Wednesday, 25 April 2012

Triangulation problems

Oh, don't talk to me about triangles - they've been causing us major headaches in one way or another.  On Sunday I decided to finally make the blind for the triangle window in the oak room.  This has taken an awful lot of thinking about, we even spent a whole morning with Dad a few months ago brainstorming solutions to the problem of curtains/blinds for a triangle-shaped window with a sloping roof above.  We went through all sorts of wacky ideas.  We finally decided on a roman blind which opens with a sort of fan action.  This, of course, means that you have to pull the strings different amounts to make the blind pull up different amounts at each side.  For now we will just have two separate strings and you do just that - pull them different amounts.  Eventually though and when Bob had his lathe set up, we will conjur up a system where each string winds round a different size wheel.  You turn both wheels together, but the different sizes compensate for the different lenghts of string.  Anyway, I measured up each side of the window and cut the material to fit (or so I thought).  I worked out how the stiffening struts fit to do the fan bit and where the strings need to be attached to each strut so the strings pull up properly.  Bob made a batten to attach it to and we held it in place only to find that I'd gone wrong somewhere (probably because I couldn't be bothered to get anything to stand on to measure the long side and so couldn't really see what I was doing properly).  The slope of the material doesn't match the slope of the window!  I think I'll be able to sort it though.

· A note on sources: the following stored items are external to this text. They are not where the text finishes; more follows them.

/-! ### readData -/

@[simp] theorem State.readData_cfg (s : State) (levels : Latch) : (s.readData levels).cfg = s.cfg := rfl
@[simp] theorem State.readData_busOut (s : State) (levels : Latch) : (s.readData levels).busOut = s.busOut := rfl
@[simp] theorem State.readData_dir (s : State) (levels : Latch) : (s.readData levels).dir = s.dir := rfl
@[simp] theorem State.readData_phase (s : State) (levels : Latch) : (s.readData levels).phase = s.phase := rfl
@[simp] theorem State.readData_cur (s : State) (levels : Latch) : (s.readData levels).cur = s.cur := rfl
@[simp] theorem State.readData_seqPc (s : State) (levels : Latch) : (s.readData levels).seqPc = s.seqPc := rfl
@[simp] theorem State.readData_pollSt (s : State) (levels : Latch) : (s.readData levels).pollSt = s.pollSt := rfl
@[simp] theorem State.readData_dlyCnt (s : State) (levels : Latch) : (s.readData levels).dlyCnt = s.dlyCnt := rfl
@[simp] theorem State.readData_rbSync (s : State) (levels : Latch) : (s.readData levels).rbSync = s.rbSync := rfl
@[simp] theorem State.readData_opw (s : State) (levels : Latch) : (s.readData levels).opw = s.opw := rfl
@[simp] theorem State.readData_abuf (s : State) (levels : Latch) : (s.readData levels).abuf = s.abuf := rfl
@[simp] theorem State.readData_txbuf (s : State) (levels : Latch) : (s.readData levels).txbuf = s.txbuf := rfl
@[simp] theorem State.readData_len (s : State) (levels : Latch) : (s.readData levels).len = s.len := rfl
@[simp] theorem State.readData_pages (s : State) (levels : Latch) : (s.readData levels).pages = s.pages := rfl
@[simp] theorem State.readData_rxbuf (s : State) (levels : Latch) : (s.readData levels).rxbuf = s.rxbuf := rfl
@[simp] theorem State.readData_rxRd (s : State) (levels : Latch) : (s.readData levels).rxRd = s.rxRd := rfl
@[simp] theorem State.readData_res (s : State) (levels : Latch) : (s.readData levels).res = (s.pinData levels).setWidth 16 := rfl
@[simp] theorem State.readData_done (s : State) (levels : Latch) : (s.readData levels).done = s.done := rfl
@[simp] theorem State.readData_fail (s : State) (levels : Latch) : (s.readData levels).fail = s.fail := rfl
@[simp] theorem State.readData_uidWarn (s : State) (levels : Latch) : (s.readData levels).uidWarn = s.uidWarn := rfl
@[simp] theorem State.readData_illOp (s : State) (levels : Latch) : (s.readData levels).illOp = s.illOp := rfl
@[simp] theorem State.readData_overrun (s : State) (levels : Latch) : (s.readData levels).overrun = s.overrun := rfl
@[simp] theorem State.readData_badArg (s : State) (levels : Latch) : (s.readData levels).badArg = s.badArg := rfl
@[simp] theorem State.readData_rData (s : State) (levels : Latch) : (s.readData levels).rData = s.rData := rfl
@[simp] theorem State.readData_inputs (s : State) (levels : Latch) : (s.readData levels).inputs = s.inputs := rfl
@[simp] theorem State.readData_cycle (s : State) (levels : Latch) : (s.readData levels).cycle = s.cycle := rfl
@[simp] theorem State.readData_busy (s : State) (levels : Latch) : (s.readData levels).busy = s.busy := rfl
@[simp] theorem State.readData_rbS (s : State) (levels : Latch) : (s.readData levels).rbS = s.rbS := rfl
@[simp] theorem State.readData_aLen (s : State) (levels : Latch) : (s.readData levels).aLen = s.aLen := rfl
@[simp] theorem State.readData_txLen (s : State) (levels : Latch) : (s.readData levels).txLen = s.txLen := rfl
@[simp] theorem State.readData_rxLen (s : State) (levels : Latch) : (s.readData levels).rxLen = s.rxLen := rfl

/-! ### setPhase -/

@[simp] theorem State.setPhase_cfg (s : State) (p : Option Phase) : (s.setPhase p).cfg = s.cfg := rfl
@[simp] theorem State.setPhase_busOut (s : State) (p : Option Phase) : (s.setPhase p).busOut = s.busOut := rfl
@[simp] theorem State.setPhase_dir (s : State) (p : Option Phase) : (s.setPhase p).dir = s.dir := rfl
@[simp] theorem State.setPhase_phase (s : State) (p : Option Phase) : (s.setPhase p).phase = p.getD s.phase := rfl
@[simp] theorem State.setPhase_cur (s : State) (p : Option Phase) : (s.setPhase p).cur = s.cur := rfl
@[simp] theorem State.setPhase_seqPc (s : State) (p : Option Phase) : (s.setPhase p).seqPc = s.seqPc := rfl
@[simp] theorem State.setPhase_pollSt (s : State) (p : Option Phase) : (s.setPhase p).pollSt = s.pollSt := rfl
@[simp] theorem State.setPhase_dlyCnt (s : State) (p : Option Phase) : (s.setPhase p).dlyCnt = s.dlyCnt := rfl
@[simp] theorem State.setPhase_rbSync (s : State) (p : Option Phase) : (s.setPhase p).rbSync = s.rbSync := rfl
@[simp] theorem State.setPhase_opw (s : State) (p : Option Phase) : (s.setPhase p).opw = s.opw := rfl
@[simp] theorem State.setPhase_abuf (s : State) (p : Option Phase) : (s.setPhase p).abuf = s.abuf := rfl
@[simp] theorem State.setPhase_txbuf (s : State) (p : Option Phase) : (s.setPhase p).txbuf = s.txbuf := rfl
@[simp] theorem State.setPhase_len (s : State) (p : Option Phase) : (s.setPhase p).len = s.len := rfl
@[simp] theorem State.setPhase_pages (s : State) (p : Option Phase) : (s.setPhase p).pages = s.pages := rfl
@[simp] theorem State.setPhase_rxbuf (s : State) (p : Option Phase) : (s.setPhase p).rxbuf = s.rxbuf := rfl
@[simp] theorem State.setPhase_rxRd (s : State) (p : Option Phase) : (s.setPhase p).rxRd = s.rxRd := rfl
@[simp] theorem State.setPhase_res (s : State) (p : Option Phase) : (s.setPhase p).res = s.res := rfl
@[simp] theorem State.setPhase_done (s : State) (p : Option Phase) : (s.setPhase p).done = s.done := rfl
@[simp] theorem State.setPhase_fail (s : State) (p : Option Phase) : (s.setPhase p).fail = s.fail := rfl
@[simp] theorem State.setPhase_uidWarn (s : State) (p : Option Phase) : (s.setPhase p).uidWarn = s.uidWarn := rfl
@[simp] theorem State.setPhase_illOp (s : State) (p : Option Phase) : (s.setPhase p).illOp = s.illOp := rfl
@[simp] theorem State.setPhase_overrun (s : State) (p : Option Phase) : (s.setPhase p).overrun = s.overrun := rfl
@[simp] theorem State.setPhase_badArg (s : State) (p : Option Phase) : (s.setPhase p).badArg = s.badArg := rfl
@[simp] theorem State.setPhase_rData (s : State) (p : Option Phase) : (s.setPhase p).rData = s.rData := rfl
@[simp] theorem State.setPhase_inputs (s : State) (p : Option Phase) : (s.setPhase p).inputs = s.inputs := rfl
@[simp] theorem State.setPhase_cycle (s : State) (p : Option Phase) : (s.setPhase p).cycle = s.cycle := rfl
@[simp] theorem State.setPhase_busy (s : State) (p : Option Phase) : (s.setPhase p).busy = s.busy := rfl
@[simp] theorem State.setPhase_rbS (s : State) (p : Option Phase) : (s.setPhase p).rbS = s.rbS := rfl
@[simp] theorem State.setPhase_aLen (s : State) (p : Option Phase) : (s.setPhase p).aLen = s.aLen := rfl
@[simp] theorem State.setPhase_txLen (s : State) (p : Option Phase) : (s.setPhase p).txLen = s.txLen := rfl
@[simp] theorem State.setPhase_rxLen (s : State) (p : Option Phase) : (s.setPhase p).rxLen = s.rxLen := rfl

/-! ### beginAt -/

@[simp] theorem State.beginAt_cfg (s : State) (seq : List MicroStep) (n : Nat) : (s.beginAt seq n).cfg = s.cfg := rfl
@[simp] theorem State.beginAt_busOut (s : State) (seq : List MicroStep) (n : Nat) : (s.beginAt seq n).busOut = s.busOut := rfl
@[simp] theorem State.beginAt_dir (s : State) (seq : List MicroStep) (n : Nat) : (s.beginAt seq n).dir = s.dir := rfl
@[simp] theorem State.beginAt_phase (s : State) (seq : List MicroStep) (n : Nat) : (s.beginAt seq n).phase = s.phase := rfl
@[simp] theorem State.beginAt_cur (s : State) (seq : List MicroStep) (n : Nat) : (s.beginAt seq n).cur = s.cur := rfl
@[simp] theorem State.beginAt_seqPc (s : State) (seq : List MicroStep) (n : Nat) : (s.beginAt seq n).seqPc = n := rfl
@[simp] theorem State.beginAt_pollSt (s : State) (seq : List MicroStep) (n : Nat) : (s.beginAt seq n).pollSt = loadPoll seq[n]? := rfl
@[simp] theorem State.beginAt_dlyCnt (s : State) (seq : List MicroStep) (n : Nat) : (s.beginAt seq n).dlyCnt = loadDly seq[n]? := rfl
@[simp] theorem State.beginAt_rbSync (s : State) (seq : List MicroStep) (n : Nat) : (s.beginAt seq n).rbSync = s.rbSync := rfl
@[simp] theorem State.beginAt_opw (s : State) (seq : List MicroStep) (n : Nat) : (s.beginAt seq n).opw = s.opw := rfl
@[simp] theorem State.beginAt_abuf (s : State) (seq : List MicroStep) (n : Nat) : (s.beginAt seq n).abuf = s.abuf := rfl
@[simp] theorem State.beginAt_txbuf (s : State) (seq : List MicroStep) (n : Nat) : (s.beginAt seq n).txbuf = s.txbuf := rfl
@[simp] theorem State.beginAt_len (s : State) (seq : List MicroStep) (n : Nat) : (s.beginAt seq n).len = s.len := rfl
@[simp] theorem State.beginAt_pages (s : State) (seq : List MicroStep) (n : Nat) : (s.beginAt seq n).pages = s.pages := rfl
@[simp] theorem State.beginAt_rxbuf (s : State) (seq : List MicroStep) (n : Nat) : (s.beginAt seq n).rxbuf = s.rxbuf := rfl
@[simp] theorem State.beginAt_rxRd (s : State) (seq : List MicroStep) (n : Nat) : (s.beginAt seq n).rxRd = s.rxRd := rfl
@[simp] theorem State.beginAt_res (s : State) (seq : List MicroStep) (n : Nat) : (s.beginAt seq n).res = s.res := rfl
@[simp] theorem State.beginAt_done (s : State) (seq : List MicroStep) (n : Nat) : (s.beginAt seq n).done = s.done := rfl
@[simp] theorem State.beginAt_fail (s : State) (seq : List MicroStep) (n : Nat) : (s.beginAt seq n).fail = s.fail := rfl
@[simp] theorem State.beginAt_uidWarn (s : State) (seq : List MicroStep) (n : Nat) : (s.beginAt seq n).uidWarn = s.uidWarn := rfl
@[simp] theorem State.beginAt_illOp (s : State) (seq : List MicroStep) (n : Nat) : (s.beginAt seq n).illOp = s.illOp := rfl
@[simp] theorem State.beginAt_overrun (s : State) (seq : List MicroStep) (n : Nat) : (s.beginAt seq n).overrun = s.overrun := rfl
@[simp] theorem State.beginAt_badArg (s : State) (seq : List MicroStep) (n : Nat) : (s.beginAt seq n).badArg = s.badArg := rfl
@[simp] theorem State.beginAt_rData (s : State) (seq : List MicroStep) (n : Nat) : (s.beginAt seq n).rData = s.rData := rfl
@[simp] theorem State.beginAt_inputs (s : State) (seq : List MicroStep) (n : Nat) : (s.beginAt seq n).inputs = s.inputs := rfl
@[simp] theorem State.beginAt_cycle (s : State) (seq : List MicroStep) (n : Nat) : (s.beginAt seq n).cycle = s.cycle := rfl
@[simp] theorem State.beginAt_busy (s : State) (seq : List MicroStep) (n : Nat) : (s.beginAt seq n).busy = s.busy := rfl
@[simp] theorem State.beginAt_rbS (s : State) (seq : List MicroStep) (n : Nat) : (s.beginAt seq n).rbS = s.rbS := rfl
@[simp] theorem State.beginAt_aLen (s : State) (seq : List MicroStep) (n : Nat) : (s.beginAt seq n).aLen = s.aLen := rfl
@[simp] theorem State.beginAt_txLen (s : State) (seq : List MicroStep) (n : Nat) : (s.beginAt seq n).txLen = s.txLen := rfl
@[simp] theorem State.beginAt_rxLen (s : State) (seq : List MicroStep) (n : Nat) : (s.beginAt seq n).rxLen = s.rxLen := rfl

The other triangle problem related to the stairs.  Bob has attached all the triangles to the diagonal supports under the stairs and attached them to the wall.  He then spent an afternoon puzzling why the steps don't fit as we'd expected them to.  It seems he overcompensated (or undercompensated) when adding (or taking away) thicknesses of the wood of the stairs themselves.  So, there's nothing for it but to take them off the wall and cut all the triangle bits off and do them again.  Before we do that though, we need to go and buy some more wood.  Ho hum!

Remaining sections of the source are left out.